Infants with CCHD, as a group, are perhaps the most seriously ill infants needing intensive nursing and medical care and commonly experience hemodynamic instability in response to various stimuli.11 For these reasons, physiologic effects of SSC in the CCHD population must be examined before recommending incorporation of SSC into standard care routines. We began our investigations by conducting a case study to document physiologic responses while assessing feasibility and safety in the CCHD population. The purpose of the case study was to describe the physiologic response (heart rate, respiratory rate, oxygenation, blood pressure, temperature) to a single session of SSC in an 18-day-old infant in the pediatric intensive care unit following a hybrid procedure for treatment of hypoplastic left heart syndrome. Observations were made before SSC, during transfers into and out of SSC, during SSC, during bottle and breast feeding, and after SSC.

Case Study

The case study reported here was part of a larger, IRB-approved study of maternally provided SSC for which the mother provided written informed consent. The male infant was born at 39 3/7 weeks, weighed 3050 grams, and had APGARS of 7 and 7 following vaginal delivery to a 40 year old, G7 P7 married mother. The infant was diagnosed at 27 weeks gestation with hypoplastic left heart syndrome (HLHS). HLHS is one of the most serious types of congenital heart defects in which the aorta and the left side of the heart are underdeveloped with a tiny aorta and a minimally functional left ventricle. In this single ventricle physiology, the right ventricle pumps blood to both the pulmonary and systemic circulation. Palliation of the HLHS defect involves two major surgeries within the first months of life followed by a third surgery at age two or three years. The first surgical intervention for this infant was the hybrid stage I procedure. There are two parts to the hybrid procedure. First, a stent is placed in the ductus arteriosus to maintain mixing of blood between the aorta and the pulmonary artery and bands are placed around bilateral branch pulmonary arteries to reduce pressure on the pulmonary vasculature.12,13 Second, an atrial septostomy is performed in the cardiac catheterization suite several days after the initial procedure to increase the mixing of pulmonary and systemic blood. The hybrid procedure allows palliation and improved oxygenation without requiring cardio-pulmonary bypass.12,13 The infant had completed both parts of the hybrid procedure six days before SSC was observed for this case study.

At delivery, the infant was vigorous with heart rate in the 160s and peripheral oxygen saturation of 100% on room air.
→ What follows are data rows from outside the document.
/-- SC sends one PDU on a connection that is not off (R392): into slot `c` of `COMET_SAFE_TX` for the connection's link, or of
`PDU_HOSTTX` for the host. Its type and payload are SC's own. -/
def pduSend (s : State) (c type : Nat) (payload : List Byte) : State :=
  let v1 := s.sprField 0 24 4 = 1
  if 4 ≤ c || s.rd (Reg.PDU_STAT_STATE c) = 0 || type = 0 || 3 < type || (v1 && type != 1) || (if v1 then 8 else 16) < payload.length then s
  else
    let ws := wordsOf (s.pduBuild c type payload)
    let s := s.incWrap (Reg.PDU_TX_SEQ c)
    if hasBit (s.pduWord c) 1 then
      s.forEach (((1 + 2 * c) :: ws).zipIdx) (fun s (w, i) => s.wr (Reg.PDU_HOSTTX_WORD (16 * c + i)) w)
    else
      let s := s.forEach ((fieldOf (s.pduWord c) 2 2 :: ws).zipIdx) (fun s (w, i) => s.wr (Reg.COMET_SAFE_TX_WORD (10 * c + i)) w)
      s.safeTxQueue .sc (2 ^ c)

/-- The watchdog of a connection has expired (R393). -/
def pduExpire (s : State) (c : Nat) : State :=
  let st := s.rd (Reg.PDU_STAT_STATE c)
  if c < 4 && (st = 1 || st = 2) then s.pduFail c Ev.SAFE_WDOG else s

/-- `SAFETY_RESET` (R377, R378, R393, R395): refused while a demand or a fault is present; else failed connections wait again and
the pre-energise tests of the used outputs begin. -/
def safetyReset (s : State) : Bool × State :=
  if (s.safeState != safeOpen && s.safeState != safeLatched) || s.resetDemand || s.safeFaultPresent || s.safety.pre.isSome then (false, s)
  else
    let s := s.forEach (List.range 4) (fun s c =>
      if s.rd (Reg.PDU_STAT_STATE c) = 3 then
        (s.wr (Reg.PDU_STAT_STATE c) 1).setSafety fun k => { k with discards := setNth k.discards c [] }
      else s)
    match lowestBit 4 s.relaysUsed with
    | some n => (true, s.preStart n true)
    | none => (true, s.resetDone)

/-- A SAFETY packet's words as the bytes of its PDU, whose length byte 1 gives. -/
def pduOfWords (ws : List Nat) : List Byte := bytesOf (ws.take (5 + (fieldOf (nth ws 0 0) 8 5 + 3) / 4))

end State

/-- XMON_FRAME (R375). -/
def execXmonFrame (toHsl : Bool) (f : XmonFrame) (s : State) : Out := .next (s.xmonFrame toHsl f)

/-- XMON_TIMEOUT (R375): seen by SC or by HSL. -/
def execXmonTimeout (bySc : Bool) (s : State) : Out := .next (s.xmonTimeout bySc)

/-- XMON_DISCREPANCY (R375). -/
def execXmonDiscrepancy (s : State) : Out := .next s.xmonDiscrepancy

/-- SAFE_SF1_DEMAND (R376). -/
def execSafeSf1Demand (n : Nat) (present : Bool) (s : State) : Out := .next (s.sf1Demand n present)

/-- SIN_SAMPLE (R383): levels of the inputs, and samples of 100 µs since the test-pulse cycle began. -/
def execSinSample (levels t : Nat) (s : State) : Out := .next (s.sinSample levels t)

/-- SAFE_SF2_DEMAND (R383). -/
def execSafeSf2Demand (f : Nat) (s : State) : Out := .next (s.sf2Demand f)

/-- SAFE_SF2_RELEASE (R385). -/
def execSafeSf2Release (f : Nat) (s : State) : Out := .next (s.sf2Release f)

/-- SAFE_SF4_APPLY (R386): by HSL or by SC. -/
def execSafeSf4Apply (hsl : Bool) (s : State) : Out := .next (s.sf4ApplyBy hsl)

/-- SAFE_SF4_RELEASE (R386): at a boundary. -/
def execSafeSf4Release (s : State) : Out := .next s.sf4Release

/-- TPO_PULSE (R384). -/
def execTpoPulse (src before early window : Nat) (readback : Bool) (s : State) : Out := .next (s.tpoPulse src before early window readback)

/-- COMM_KEY_PRESS (R390). -/
def execCommKeyPress (inWindow held : Nat) (s : State) : Out := .next (s.commKey inWindow held)

/-- CONFIRM_WINDOW_EXPIRE (R390). -/
def execConfirmWindowExpire (s : State) : Out := .next s.confirmClose

/-- SAFE_CONNECT_REQUEST (R382). -/
def execSafeConnectRequest (s : State) : Out := .next s.connectRequest

/-- SAFE_PRE_ENERGISE_STEP (R378). -/
def execSafePreEnergiseStep (h l : Nat) (s : State) : Out := .next (s.preStep h l)

/-- SAFE_CONTACT_CHECK (R382). -/
def execSafeContactCheck (a b held : Bool) (s : State) : Out := .next (s.contactCheck a b held)

/-- SAFE_DISCONNECT_REQUEST (R377). -/
def execSafeDisconnectRequest (s : State) : Out := .next s.disconnectRequest

/-- RELAY_OFF_PULSE (R380). -/
def execRelayOffPulse (slot : Nat) (s : State) : Out := .next (s.offPulse slot)

/-- RELAY_OFF_PULSE_END (R380). -/
def execRelayOffPulseEnd (offSeen otherKept onSeen : Bool) (s : State) : Out := .next (s.offPulseEnd offSeen otherKept onSeen)

/-- RELAY_READBACK_FAULT (R381). -/
def execRelayReadbackFault (n : Nat) (high : Bool) (s : State) : Out := .next (if n < 4 then s.readbackFault n high else s)

/-- RECONNECT_TIMER_EXPIRE (R377). -/
def execReconnectTimerExpire (s : State) : Out := .next s.reconnectExpire

/-- HSL_GRID_WINDOW_TRIP (R387): the windows tripped now and the frequency. -/
def execHslGridWindowTrip (mask freq : Nat) (s : State) : Out := .next (s.gridWindows mask freq)

/-- HSL_ANALOG_WINDOW_TRIP (R387). -/
def execHslAnalogWindowTrip (w : Nat) (trip : Bool) (s : State) : Out := .next (s.analogWindow w trip)

/-- HSL_WINDOWS_ARM (R387). -/
def execHslWindowsArm (s : State) : Out := .next s.windowsArm

/-- PDU_SEND (R392). -/
def execPduSend (c type : Nat) (payload : List Byte) (s : State) : Out := .next (s.pduSend c type payload)

/-- PDU_WATCHDOG_EXPIRE (R393). -/
def execPduWatchdogExpire (c : Nat) (s : State) : Out := .next (s.pduExpire c)

/-- SAFE_SELF_CHECK_FAIL (R377). -/
def execSafeSelfCheckFail (s : State) : Out := .next ((s.raise Ev.SAFE_SELF).safeLatch 6 0 true true)

/-- SAFETY_PDU_RECEIVE (R361, R393): the copy that enters the ring is read by SC, which judges it. -/
def execSafetyPduReceive (l seq addr : Nat) (words : List Nat) (s : State) : Out :=
  .next (
    let (placed, s) := s.safetyTake l seq addr words
    if placed then
      let d := (List.range 4).find? fun c => s.pduEnabled c && !hasBit (s.pduWord c) 1 && fieldOf (s.pduWord c) 2 2 == l
      s.pduJudge d (State.pduOfWords words)
    else s)

end Sys2Proof.Machine
end

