-- ==== Sys2Proof/Machine/Cvu.lean ====
section
/-! DEFINITION. Machine/Cvu.lean: the check-value units CVU0 to CVU5 (R449 to R458). A byte of a unit's source, and the end of a
message, are commands of their own; units are 0 to 5 and a command that names another does nothing. -/

namespace Sys2Proof.Machine
namespace State

/-- The parameter sets of R449. -/
def cvuPoly (n : Nat) : CrcParams :=
  match n with
  | 0 => ⟨8, 0x2F, 0xFF, false, 0xFF⟩
  | 1 => ⟨16, 0x1021, 0xFFFF, false, 0⟩
  | 2 => ⟨32, 0x04C11DB7, 0xFFFFFFFF, true, 0xFFFFFFFF⟩
  | 3 => ⟨32, 0x1EDC6F41, 0xFFFFFFFF, true, 0xFFFFFFFF⟩
  | _ => ⟨32, 0xF4ACFB13, 0xFFFFFFFF, true, 0xFFFFFFFF⟩

/-- The set of unit `u`. -/
def cvuSet (s : State) (u : Nat) : CrcParams := cvuPoly (s.rd (Reg.CVU_CTRL_POLY u))

/-- The register as `CVU_RUN` shows it, in the bit order of its set (R450), and back. -/
def cvuOrder (p : CrcParams) (x : Nat) : Nat := if p.refl then reflectBits p.width x else x

/-- The internal register of a unit takes a value; `CVU_VALUE` follows (R450). -/
def cvuPut (s : State) (u x : Nat) : State :=
  let p := s.cvuSet u
  let r := x % 2 ^ p.width
  (s.wr (Reg.CVU_RUN_VALUE u) r).wr (Reg.CVU_VALUE_VALUE u) (r ^^^ p.xorOut)

/-- The initial value is loaded. -/
def cvuInit (s : State) (u : Nat) : State := s.cvuPut u (cvuOrder (s.cvuSet u) (s.cvuSet u).init)

/-- What the register reads after any message followed by its own check bytes, least significant first for a reflected set and
most significant first otherwise (R453). -/
def cvuResidue (p : CrcParams) : Nat :=
  let k := p.width / 8
  let bs := leBytes k (crcFinish p p.init)
  crcRun p p.init (if p.refl then bs else bs.reverse)

/-- Replace the alive byte of a unit. -/
def setAlive (s : State) (u : Nat) (v : Option Nat) : State := { s with cvu := { s.cvu with alive := setNth s.cvu.alive u v } }

/-- A byte arrives (R450 to R452, R455): dropped and counted while paused; in frame mode the first of a message loads the initial
value. DEDUCED (notes/assumptions 48). -/
def cvuByte (s : State) (u b : Nat) : State :=
  if !s.on (Reg.CVU_CTRL_EN u) then s
  else if s.on (Reg.CVU_CTRL_PAUSE u) then (s.incSat (Reg.CVU_DROP_COUNT u)).wr (Reg.CVU_FLAGS_DROP u) 1
  else
    let open? := s.on (Reg.CVU_STATUS_IN_MSG u)
    let s := if open? then s
      else
        let s := if s.on (Reg.CVU_CTRL_MODE u) then s.cvuInit u else s
        ((s.wr (Reg.CVU_STATUS_IN_MSG u) 1).wr (Reg.CVU_BYTES_COUNT u) 0).setAlive u none
    let p := s.cvuSet u
    let s := s.cvuPut u (cvuOrder p (crcByte p (cvuOrder p (s.rd (Reg.CVU_RUN_VALUE u))) b))
    let n := s.rd (Reg.CVU_BYTES_COUNT u)
    let s := if n = s.rd (Reg.CVU_ALIVE_OFFSET u) then s.setAlive u (some b) else s
    s.wr (Reg.CVU_BYTES_COUNT u) (n + 1)

/-- The alive field of a message is judged (R454); true if the judgement calls for the event. -/
def cvuAlive (s : State) (u : Nat) : Bool × State :=
  match nth s.cvu.alive u none with
  | none => (false, s.wr (Reg.CVU_FLAGS_SHORT u) 1)
  | some b =>
    let w := if s.on (Reg.CVU_ALIVE_WIDE u) then 8 else 4
    let v := fieldOf b (s.rd (Reg.CVU_ALIVE_LSB u)) w
    let d := (v + 2 ^ w - s.rd (Reg.CVU_STATUS_LAST u) % 2 ^ w) % 2 ^ w
    let first := !s.on (Reg.CVU_STATUS_VALID u)
    let s := (s.wr (Reg.CVU_STATUS_VALID u) 1).wr (Reg.CVU_STATUS_LAST u) v
    if first || d = 1 then (false, s)
    else if d = 0 then (true, (s.incSat (Reg.CVU_ALIVE_ERR_REPEAT u)).wr (Reg.CVU_FLAGS_REPEAT u) 1)
    else (true, (s.addSat (Reg.CVU_ALIVE_ERR_MISSING u) (d - 1)).wr (Reg.CVU_FLAGS_GAP u) 1)

/-- The open message closes (R452, R453, R454, R456). -/
def cvuClose (s : State) (u : Nat) : State :=
  if !s.on (Reg.CVU_CTRL_EN u) || s.on (Reg.CVU_CTRL_PAUSE u) || !s.on (Reg.CVU_CTRL_MODE u) || !s.on (Reg.CVU_STATUS_IN_MSG u) then s
  else
    let p := s.cvuSet u
    let n := s.rd (Reg.CVU_BYTES_COUNT u)
    let chk := s.on (Reg.CVU_CTRL_CHECK u)
    let short := chk && n ≤ p.width / 8
    let bad := chk && !short && cvuOrder p (s.rd (Reg.CVU_RUN_VALUE u)) != cvuResidue p
    let s := (s.wr (Reg.CVU_RESULT_VALUE u) (s.rd (Reg.CVU_VALUE_VALUE u))).incSat (Reg.CVU_MSG_COUNT u)
    let s := (s.wr (Reg.CVU_STATUS_IN_MSG u) 0).wr (Reg.CVU_BYTES_COUNT u) 0
    let s := if short then s.wr (Reg.CVU_FLAGS_SHORT u) 1 else s
    let s := if bad then (s.incSat (Reg.CVU_BAD_COUNT u)).wr (Reg.CVU_FLAGS_CHECK_FAIL u) 1 else s
    let (ev, s) := if s.on (Reg.CVU_ALIVE_EN u) && !short && !bad then s.cvuAlive u else (false, s)
    if bad || ev || s.on (Reg.CVU_CTRL_EVT_ALL u) then s.raise (Ev.CVU u) else s

/-- `CVU_CMD.START` (R454, R457, R458). -/
def cvuStart (s : State) (u : Nat) : State :=
  let s := (s.cvuInit u).setAlive u none
  ((s.wr (Reg.CVU_STATUS_IN_MSG u) 0).wr (Reg.CVU_STATUS_VALID u) 0).wr (Reg.CVU_BYTES_COUNT u) 0

/-- `CVU_CMD.END` closes a message of the bus window (R451). -/
def cvuEnd (s : State) (u : Nat) : State := if s.rd (Reg.CVU_CTRL_SRC u) = 0 then s.cvuClose u else s

/-- `CVU_CMD.CLR` (R458). -/
def cvuClr (s : State) (u : Nat) : State :=
  let s := (s.wr (Reg.CVU_MSG_COUNT u) 0).wr (Reg.CVU_BAD_COUNT u) 0
  ((s.wr (Reg.CVU_ALIVE_ERR_REPEAT u) 0).wr (Reg.CVU_ALIVE_ERR_MISSING u) 0).wr (Reg.CVU_DROP_COUNT u) 0

/-- A write of `CVU_RUN`, or of the restorable fields of `CVU_STATUS`, is taken only while paused (R455, R457). -/
def cvuRestore (s : State) (u : Nat) (status : Bool) (v : Nat) : State :=
  if !s.on (Reg.CVU_CTRL_PAUSE u) then s.wr (Reg.CVU_FLAGS_CFG_ERR u) 1
  else if status then
    ((s.wr (Reg.CVU_STATUS_IN_MSG u) (bitOf v 0)).wr (Reg.CVU_STATUS_VALID u) (bitOf v 1)).wr (Reg.CVU_STATUS_LAST u) (fieldOf v 8 8)
  else s.cvuPut u v

end State

/-- A write of a register of unit `u` at an offset. -/
def cvuWrite (m : Master) (u off : Nat) (s : State) (f : State → State) : Out :=
  .next (if u < 6 then s.access m (0x400A0000 + 0x40 * u + off) .mr f else s)

/-- CVU_BYTE (R450). -/
def execCvuByte (u : Nat) (b : Byte) (s : State) : Out := .next (if u < 6 then s.cvuByte u b.toNat else s)

/-- CVU_MESSAGE_CLOSE (R452). -/
def execCvuMessageClose (u : Nat) (s : State) : Out := .next (if u < 6 then s.cvuClose u else s)

/-- CVU_START (R458). -/
def execCvuStart (m : Master) (u : Nat) (s : State) : Out := cvuWrite m u 0x38 s (fun s => s.cvuStart u)

/-- CVU_END (R458). -/
def execCvuEnd (m : Master) (u : Nat) (s : State) : Out := cvuWrite m u 0x38 s (fun s => s.cvuEnd u)

/-- CVU_CLR (R458). -/
def execCvuClr (m : Master) (u : Nat) (s : State) : Out := cvuWrite m u 0x38 s (fun s => s.cvuClr u)

/-- CVU_PAUSE (R455). -/
def execCvuPause (m : Master) (u : Nat) (on : Bool) (s : State) : Out :=
  cvuWrite m u 0 s (fun s => s.wr (Reg.CVU_CTRL_PAUSE u) (b2n on))

/-- CVU_RUN_WRITE (R455). -/
def execCvuRunWrite (m : Master) (u : Nat) (status : Bool) (value : Nat) (s : State) : Out :=
  cvuWrite m u (if status then 0x1C else 0x10) s (fun s => s.cvuRestore u status value)

end Sys2Proof.Machine
end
The infant’s diagnosis of HLHS was confirmed, and he underwent part 1 of the hybrid procedure at seven days of age. The evening of this initial hybrid procedure, the infant experienced two episodes of significant bradycardia requiring compressions for five and two minutes respectively. At 12 days of age, part 2 of the hybrid procedure (an atrial septostomy) was performed without incident. The infant was diagnosed with a gram negative pneumonia at 13 days of age and was treated with intravenous piperacillin-tazobactam for seven days. The infant experienced eight days of mechanical ventilation, was in the intensive care unit for a total of 19 days, and was discharged home at 21 days of age. The SSC reported here was administered on the 18th day of life. At this time, the infant had been extubated for three days and was receiving IV antibiotics through a peripherally inserted central catheter (PICC). Nasogastric feedings had been started nine days prior and oral feedings with a bottle one day prior to the SSC observation. Although the mother planned to breastfeed, no breast feedings had yet occurred.

Measurement and Procedure

Observations during one session of SSC were conducted in a 4-bed intensive care room in the pediatric intensive care unit and began 30 minutes following a4-minute afternoon bottle feeding of 11 milliliters of expressed breast milk. Privacy curtains were pulled around the infant’s bedside. Heart rate (HR), respiratory rate (RR), and peripheral oxygen saturations (SpO2) were recorded manually by a trained research assistant every 30 seconds from data displayed on the hospital bedside monitor (Spacelabs Healthcare, OSI Systems, Inc.) based on a 5-lead ECG and pulse oximeter sensor wrapped around the right mid-foot. Blood pressure (BP) was recorded from data displayed on the bedside monitor after the bedside nurse inflated the BP cuff on the infant’s left upper arm once before SSC and three times during SSC. Axillary temperature was taken once by the bedside nurse using a digital thermometer (Welch Allyn, Inc.) 17 minutes after beginning SSC. Behavioral state was observed following documentation of the physiologic data every 30 seconds, and the predominant infant state during each 30-second epoch was recorded. The Brazelton Scale14 was used for scoring infant state and included six possible states: Quiet Sleep (regular respiratory pattern throughout an 8 second screen displaying the wave pattern), Active Sleep (irregular respiratory pattern), Sleep-Wake Transition (drowsy, eyes opening and closing), Quiet Alert (eyes open), Active Alert (body movements), and Crying.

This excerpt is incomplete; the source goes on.